Accordingly, the Judge rejected Ms McCracken’s challenge.  We note the following key points:

  1. As previously indicated in earlier New Zealand cases, including StockCo, scale costs under the HCRs are not a mandatory consideration when determining costs in an arbitration and can be disregarded.  Rather, an arbitrator has discretion as to whether they have any regard to scale costs.
  2. An arbitrator has an entitlement to award recovery of full and actual costs if appropriate.  In practice, in New Zealand it is not unusual for arbitrators to award about 75–85% of a successful party’s actual costs.
  3. Where an arbitrator’s decision on costs is made on a principled basis and is within reasonable grounds, as was the case in McCracken, it is beyond the proper scope of an appeal for the High Court to make its own assessment on issues of the weight which the arbitrator gave, or should have given, to various factors.

 

Commentary

The High Court’s decisions in StockCo and McCracken on the non-applicability of the HCRs to the question of costs in arbitration reflect the orthodox approach in New Zealand. It is nevertheless helpful to have the point clearly confirmed by one of New Zealand’s senior courts. 

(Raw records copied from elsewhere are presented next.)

-- ==== Sys2Proof/Machine/State.lean ====
section
/-! DEFINITION. The machine's state: every register, buffer, counter, mode and pin the spec gives the block, as plain data.
Each field names the rule that gives it, its width and its reset value; `dc` marks a reset value the spec does not give
(log entry 1). A structure's defaults are its reset values, and `State.reset` is the structure of defaults. -/

namespace Sys2Proof.Machine

/-- Why the block stops: no rule of the spec stops the block without an effect, so no meaning raises it (log entry 5); safe. -/
inductive Fault
  /-- Raised by no meaning; safe. -/
  | none
deriving DecidableEq, Repr

/-- Why a command has no meaning. -/
inductive Refusal
  /-- Raised by `exec` for a command without a meaning yet; safe. -/
  | notModelled (mnemonic : String)
deriving DecidableEq, Repr

/-- Fault classes (R442). -/
inductive Cls | c0 | c1 | c2 | c3 | c4
deriving DecidableEq, Repr

/-- Device states (R11), with the two that no host sees: AON_ONLY (R13, R384) and the boot halt (R370). -/
inductive DevState
  | booting | ready | attached | running | adapting | degraded | safeHold | locked | realign | aonOnly | bootHalt
deriving DecidableEq, Repr

/-- One entry of the substitution map (R52): a logical site of a gallery served by spare 0 (6,0) or 1 (6,5). -/
structure Subst where
  gallery : BitVec 2
  column : BitVec 3
  row : BitVec 3
  spare : Nat
deriving DecidableEq, Repr

/-- The identity and state block and what belongs to the device as a whole. -/
structure Dev where
  /-- DEVSTATE.STATE (R11, R362; 4 bits; reset BOOTING). -/
  state : DevState := .booting
  /-- DEVSTATE.PRIOR (R12, R362; 4 bits; reset 0, which is `none`). -/
  prior : Option DevState := none
  /-- DEVSTATE.DISPATCH_UP (R362; 1 bit; reset 0). -/
  dispatchUp : Bool := false
  /-- DEVSTATE.MANIFEST (R362; 1 bit; reset 0). -/
  manifestLoaded : Bool := false
  /-- DEVSTATE.BOOTED_ALT (R362, R369; 1 bit; reset 0). -/
  bootedAlt : Bool := false
  /-- DEVSTATE.SITES_LOST (R362, R54; 1 bit; reset 0). -/
  sitesLost : Bool := false
  /-- DEVSTATE.STATE_SEQ (R362, WRAP; 16 bits; reset 0). -/
  stateSeq : W16 := 0
  /-- DSP_FW_VER (R566; 64 bits; reset 0). -/
  dspFwVer : W64 := 0
  /-- LTN_FW_VER (R566; 64 bits; dc 0). -/
  ltnFwVer : W64 := 0
  /-- SCRATCH (R570; 32 bits; reset 0). -/
  scratch : W32 := 0
  /-- AR_SESSION (R376, R576; 32 bits; reset 0: no session). -/
  session : W32 := 0
  /-- Session values issued since power-on, none of which is issued again (R376; 32 bits each; reset empty). -/
  sessions : List W32 := []
  /-- The substitution map as the latest plan load took it (R52; reset empty). -/
  subst : List Subst := []
  /-- Core sites marked unavailable (R54; list of nodes; reset empty). -/
  unavailable : List Node := []
  /-- Words latched by a read of a 64-bit low half or of LTC_LO, by BAR0 offset, until they are read (R7, R282; 32 bits each; reset none). -/
  hiLatch : SMap (Option W32) := []
  /-- Attach-record words latched by AR_SESSION reads, by offset (R578; 32 bits each; `none` before the first read). -/
  arLatch : Option (List W32) := none
  /-- The low half of QUEUE_DB held per requester ID (R564; 32 bits each; reset none). -/
  qdbLow : SMap (Option W32) := []
  /-- The straps as sampled at power-on: FLASH_0, FLASH_1, TEST (R530; 3 bits; dc 0). -/
  straps : BitVec 3 := 0
  /-- The LOCKED latch that only a power cycle clears (R460, R366; 1 bit; reset 0). -/
  lockedLatch : Bool := false
  /-- What a boot halt names: the failed check of Lantern slots A and B (0 none, 1 header, 2 signature, 3 rollback), and the strap
  (0 none, 1 FLASH, 2 TEST) (R370, R530; dc 0). -/
  haltCheck : Nat × Nat × Nat := (0, 0, 0)
  /-- Both images of this boot came from their active slots (R479; 1 bit; reset 0). -/
  bootClean : Bool := false
deriving DecidableEq, Repr

/-- Slot states of a mailbox (R330). -/
inductive SlotPhase | free | busy | done
deriving DecidableEq, Repr

/-- One mailbox slot (R330). -/
structure Slot where
  /-- FREE, BUSY or DONE (R330; reset FREE). -/
  phase : SlotPhase := .free
  /-- TAG of the doorbell (R329; 16 bits; dc 0). -/
  tag : W16 := 0
  /-- LTC at which the doorbell arrived, for the response limits (R334; 64 bits; dc 0). -/
  ltc : W64 := 0
  /-- MB_LATE has been raised for this command (R334; 1 bit; reset 0). -/
  late : Bool := false
deriving DecidableEq, Repr

/-- A waiting command (R334): judged, its response still to come. -/
structure Waiting where
  slot : Nat
  opcode : W16
  /-- Session-independent data of the command: TIME_STEP mode, value and LTC; LOOP_START's context; LOOP_STOP's frame. -/
  args : List Nat
  /-- LTC at which the wait ends (R347). -/
  limit : W64
deriving DecidableEq, Repr

/-- One mailbox (R328–R335). -/
structure Mbx where
  /-- MB_STATUS.SERVICE (R329; 1 bit; reset 0). -/
  service : Bool := false
  /-- The eight slots (R330; reset all FREE; unlisted slots are FREE). -/
  slots : SMap Slot := []
  /-- REQ_s, byte i of slot s at s × 256 + i (R329; 2 KiB; reset 0). -/
  req : Mem := []
  /-- RSP_s, byte i of slot s at s × 256 + i (R329; 2 KiB; reset 0). -/
  rsp : Mem := []
  /-- IRQ_EN (R329; 1 bit; reset 1). -/
  irqEn : Bool := true
  /-- MB_BAD_CNT and MB_BAD_SAT (R329; 16 bits STICK and flag; reset 0). -/
  bad : Stick 16 := {}
  /-- Slots rung and not yet judged, in doorbell order (R334; reset empty). -/
  fifo : List Nat := []
  /-- Waiting commands judged and not answered (R334; reset empty). -/
  waiting : List Waiting := []
deriving DecidableEq, Repr

/-- One urgent report (R338). -/
structure Report where
  source : Source
  cls : Cls
  /-- Byte 7: [0] a counter named in the payload is at maximum, [1] from the partner; FIRST_LTC and LATEST_LTC (R338, R461; 1, 1, 64 and 64 bits). -/
  saturated : Bool := false
  fromPartner : Bool := false
  first : W64
  latest : W64
  /-- OCCUR with OCCUR_SAT, DEVSTATE[7:0] and the frame at the first raise (R338; 16 bits STICK, 8 and 32 bits). -/
  occur : Stick 16 := {}
  devstate : Byte
  frame : W32
  /-- Bytes 32–59: the source payload (R463; 28 bytes). -/
  payload : List Byte
deriving DecidableEq, Repr

/-- The urgent slot and the reports behind it (R338, R339). -/
structure Urg where
  /-- The report shown with its URG_SEQ, or empty (R338; 64 bytes; reset 0). -/
  slot : Option (W32 × Report) := none
  /-- Reports waiting behind the slot, one per source (R339; reset empty). -/
  pending : List Report := []
  /-- The next URG_SEQ (R338; 32 bits WRAP skipping 0; reset 1). -/
  seq : W32 := 1
deriving DecidableEq, Repr

/-- A reaction-table entry (R443; 16 bytes). -/
structure RTEntry where
  source : W16
  clsS : Cls
  clsN : Cls
  reportS : Bool := false
  reportN : Bool := false
  torchOk : Bool := false
  level : Bool := false
  sticky : Bool := false
  quiet : Nat := 0
  scope : Nat := 1
deriving DecidableEq, Repr

/-- An entry of the collector's active table (R462). -/
structure Active where
  source : Source
  inst : Inst
  safety : Bool
  cls : Cls
  /-- The source is raised now (a LEVEL source's condition holds, R457). -/
  raised : Bool
  /-- A recovery episode is open (R457). -/
  episode : Bool := false
  /-- A C3 or C4 cause not yet cleared (R459). -/
  cause : Bool := false
  /-- The episode's quiet period has run out, so the recovery action is due at the next frame start (R457); LTC of the first and of the latest raise (R462; 64 bits each). -/
  expired : Bool := false
  first : W64
  latest : W64
  /-- LTC from which the quiet period runs (R457, R459). -/
  quietFrom : W64
  /-- The episode's quiet period in ms and its scope as they stood when it opened (R444), occurrences (R462; 16 bits STICK), escalated (R458), reported by the partner (R429), frame of the latest raise. -/
  quiet : Nat
  scope : Nat
  cnt : Stick 16 := {}
  escalated : Bool := false
  fromPartner : Bool := false
  frame : W32
deriving DecidableEq, Repr

/-- Why torch is not running (R463 byte 39 [4:2]). -/
inductive TorchReason | none | noTorchOk | inTorch | stream | c4 | startFail
deriving DecidableEq, Repr

/-- One reaction channel (R445). -/
structure ReactChan where
  /-- Highest class registered and in force (R445; reset C0). -/
  highest : Cls := .c0
  /-- The channel asserts the pins (R445, R464 FC_PINS [8], [9]; reset asserting, R364). -/
  asserting : Bool := true
deriving DecidableEq, Repr

/-- Level of FAULT_OUT (R428, R445, R446). -/
inductive FaultOut | low | marked | high
deriving DecidableEq, Repr

/-- The fault collector (R439–R464). -/
structure Fc where
  /-- The active table, at most 256 entries (R462; reset empty). -/
  active : List Active := []
  /-- FC_STATUS.TABLE_FULL (R462, R464; 1 bit; reset 0). -/
  tableFull : Bool := false
  /-- RECOVERY_CNT and its flag (R458; 8 bits STICK; reset 0). -/
  recovery : Stick 8 := {}
  /-- C3 sources raised since the reaction began, for the torch conditions (R454; reset empty). -/
  c3List : List (Source × Inst) := []
  /-- LTC of the detection that began the C3 reaction (R445; 64 bits; dc 0). -/
  c3At : W64 := 0
  /-- A C3 reaction is in force (R464 FC_STATUS [3]; reset 0). -/
  c3 : Bool := false
  /-- A C4 reaction is in force (R464 FC_STATUS [4]; reset 0). -/
  c4 : Bool := false
  /-- The torch plan runs (R455, R464 FC_STATUS [5]; reset 0). -/
  torch : Bool := false
  /-- Torch was refused or failed since the reaction began, and why (R463; reset none). -/
  torchReason : TorchReason := .none
  /-- FC_LAST_LTC (R464; 64 bits; dc 0). -/
  lastLtc : W64 := 0
  /-- FC_LAST_SRC: source code and class (R464; 16 and 3 bits; dc 0). -/
  lastSrc : W16 := 0
  /-- FC_LAST_SRC's class (R464; 3 bits; dc 0). -/
  lastCls : Cls := .c0
  /-- FC_LAST_INST (R464; 32 bits; dc 0). -/
  lastInst : W32 := 0
  /-- The two reaction channels (R445). -/
  chan0 : ReactChan := {}
  chan1 : ReactChan := {}
  /-- SAFE_A level (R364; 1 bit; reset 1: asserted by hardware default, R367). -/
  safeA : Bool := true
  /-- SAFE_B_N level (R364; 1 bit; reset 0: asserted). -/
  safeBN : Bool := false
  /-- LTC of the last change of the level driven on the SAFE pins, on ALIVE and on FAULT_OUT (R522: a pin is not sampled for 5 µs
  after it; 64 bits each; reset none). -/
  safeAt : Option W64 := none
  aliveAt : Option W64 := none
  faultAt : Option W64 := none
  /-- ALIVE level (R364; 1 bit; reset 0). -/
  alive : Bool := false
  /-- ALIVE is allowed to toggle (R364, R447; reset 0: low until the start-up pattern passes). -/
  aliveRun : Bool := false
  /-- FAULT_OUT drive (R428; reset steady high: BOOTING before the pattern). -/
  faultOut : FaultOut := .high
  /-- FAULT_IN as sensed after filtering (R429, R464; 1 bit; reset 0). -/
  faultIn : Bool := false
  /-- LTC at which FAULT_IN was sensed high (R429; 64 bits; dc 0). -/
  faultInAt : W64 := 0
  /-- FAULT_IN returned low since it was sensed (R429; 1 bit; reset 0). -/
  faultInFell : Bool := false
  /-- The sensed FAULT_IN assertion has been classified, with the class (R429; reset none). -/
  partnerClass : Option Cls := none
deriving DecidableEq, Repr

/-- A log record (R469). -/
structure LogRec where
  seq : W32
  ltc : W64
  kind : Byte
  cls : Byte
  code : W16
  /-- Twelve payload bytes (R469). -/
  payload : List Byte
deriving DecidableEq, Repr

/-- The log (R469, R470). -/
structure Log where
  /-- The SRAM ring: the latest 2048 records, oldest first (R470; 64 KiB; reset empty). -/
  ring : List LogRec := []
  /-- Records flushed to flash, oldest first (R470; 4 MiB; reset empty, dc). -/
  flash : List LogRec := []
  /-- Sequence number of the next record (R469; 32 bits WRAP; dc 0). -/
  seq : W32 := 0
  /-- Sequence number of the first record not yet flushed (R470; 32 bits; dc 0). -/
  flushed : W32 := 0
  /-- A record of class C2 or higher waits for its forced flush (R470; 1 bit; reset 0). -/
  urgentFlush : Bool := false
  /-- The range lost by overwriting before a flush, to be named by a LOG_GAP record (R470; reset none). -/
  gap : Option (W32 × W32) := none
deriving DecidableEq, Repr

/-- One pair of a mirror map (R385, R488). Cores are nodes; `lead` and `trail` are logical cores. -/
structure MapPair where
  pair : Nat
  retry : Bool
  skew : BitVec 11
  lead : Node
  trail : Node
  cmp0 : Node
  cmp1 : Node
  suppress : W16
  deadline : Nat
  dRun : Nat
  ckpt : List (Nat × Nat)
  ckptScl : Bool := false
  ckptA1 : Bool := false
deriving DecidableEq, Repr

/-- A mirror map, keyed by plan digest (R385). -/
structure MirrorMap where
  plan : List Byte
  pairs : List MapPair
deriving DecidableEq, Repr

/-- Committed and previous scale-set digests of one plan (R180, R474). -/
structure ScaleRec where
  plan : List Byte
  committed : List Byte
  previous : List Byte
deriving DecidableEq, Repr

/-- A supervised output's mode (R474, R526): pin code, drive, load 0 NONE 1 PULL_UP 2 PULL_DOWN, open detection, R_min and R_max in 100 Ω. -/
structure SioMode where
  pin : Nat
  openDrain : Bool
  load : Nat
  openDetect : Bool
  rMin : Nat
  rMax : Nat
deriving DecidableEq, Repr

Practitioners should note that, particularly when presenting arguments aimed at reducing the amount of costs sought by the successful party, referring to what the comparable costs order would have been under the HCRs is only a factor that an arbitrator may take into account when assessing the reasonableness of the costs sought. However, the arbitrator is not required to take this into account and, even if they do, it is unlikely to be determinative. It is therefore not a factor that ought to be given any special weight. 

Both StockCo and McCracken also serve as a useful reminder of the high bar that an applicant faces when seeking to challenge an arbitral costs award in New Zealand. Clause 6(3) of Schedule 2 of the Act provides that the Court may vary a costs award if satisfied that the amount or allocation of those costs is “unreasonable in all the circumstances”.  Both cases note that unreasonableness in this context requires the allocation of costs to have been “irrational” – an allocation “that no reasonable arbitral tribunal could have made”.  Because the allocation of costs is an exercise of the arbitrator’s discretion, the High Court will not intervene and carry out its own assessment of the weight that the arbitrator gave to various issues, provided that the arbitrator made its decision on a principled and reasonable basis. This reinforces the expectation of finality of an arbitrator’s decision.

McCracken also illustrates the different practical outcomes on costs that are likely to arise in arbitration versus court proceedings. As a rule of thumb, a successful party in arbitration in New Zealand may recover a much higher proportion of their actual costs than they would in court proceedings. This highlights access to justice factors that can be viewed as cutting both ways. For example, a potential claimant in arbitration proceedings may consider, when assessing their potential net financial position if they achieve a successful outcome, the prospect of receiving a much higher proportion of their actual costs from the defendant. Conversely, a potential claimant with a genuine but uncertain claim may be put off initiating arbitration proceedings due to the risk of higher adverse cost exposure in the event their claim is ultimately unsuccessful.  

These two decisions reinforce the distinction, in both theory and procedure, between arbitration and litigation in New Zealand. It is a mistake to conflate the two, or to assume that the rules applicable to litigation apply to arbitration. In our opinion, the procedural flexibility offered by arbitration (including the power to award costs at levels potentially higher than those available under the HCRs) is a significant advantage for many parties who choose arbitration.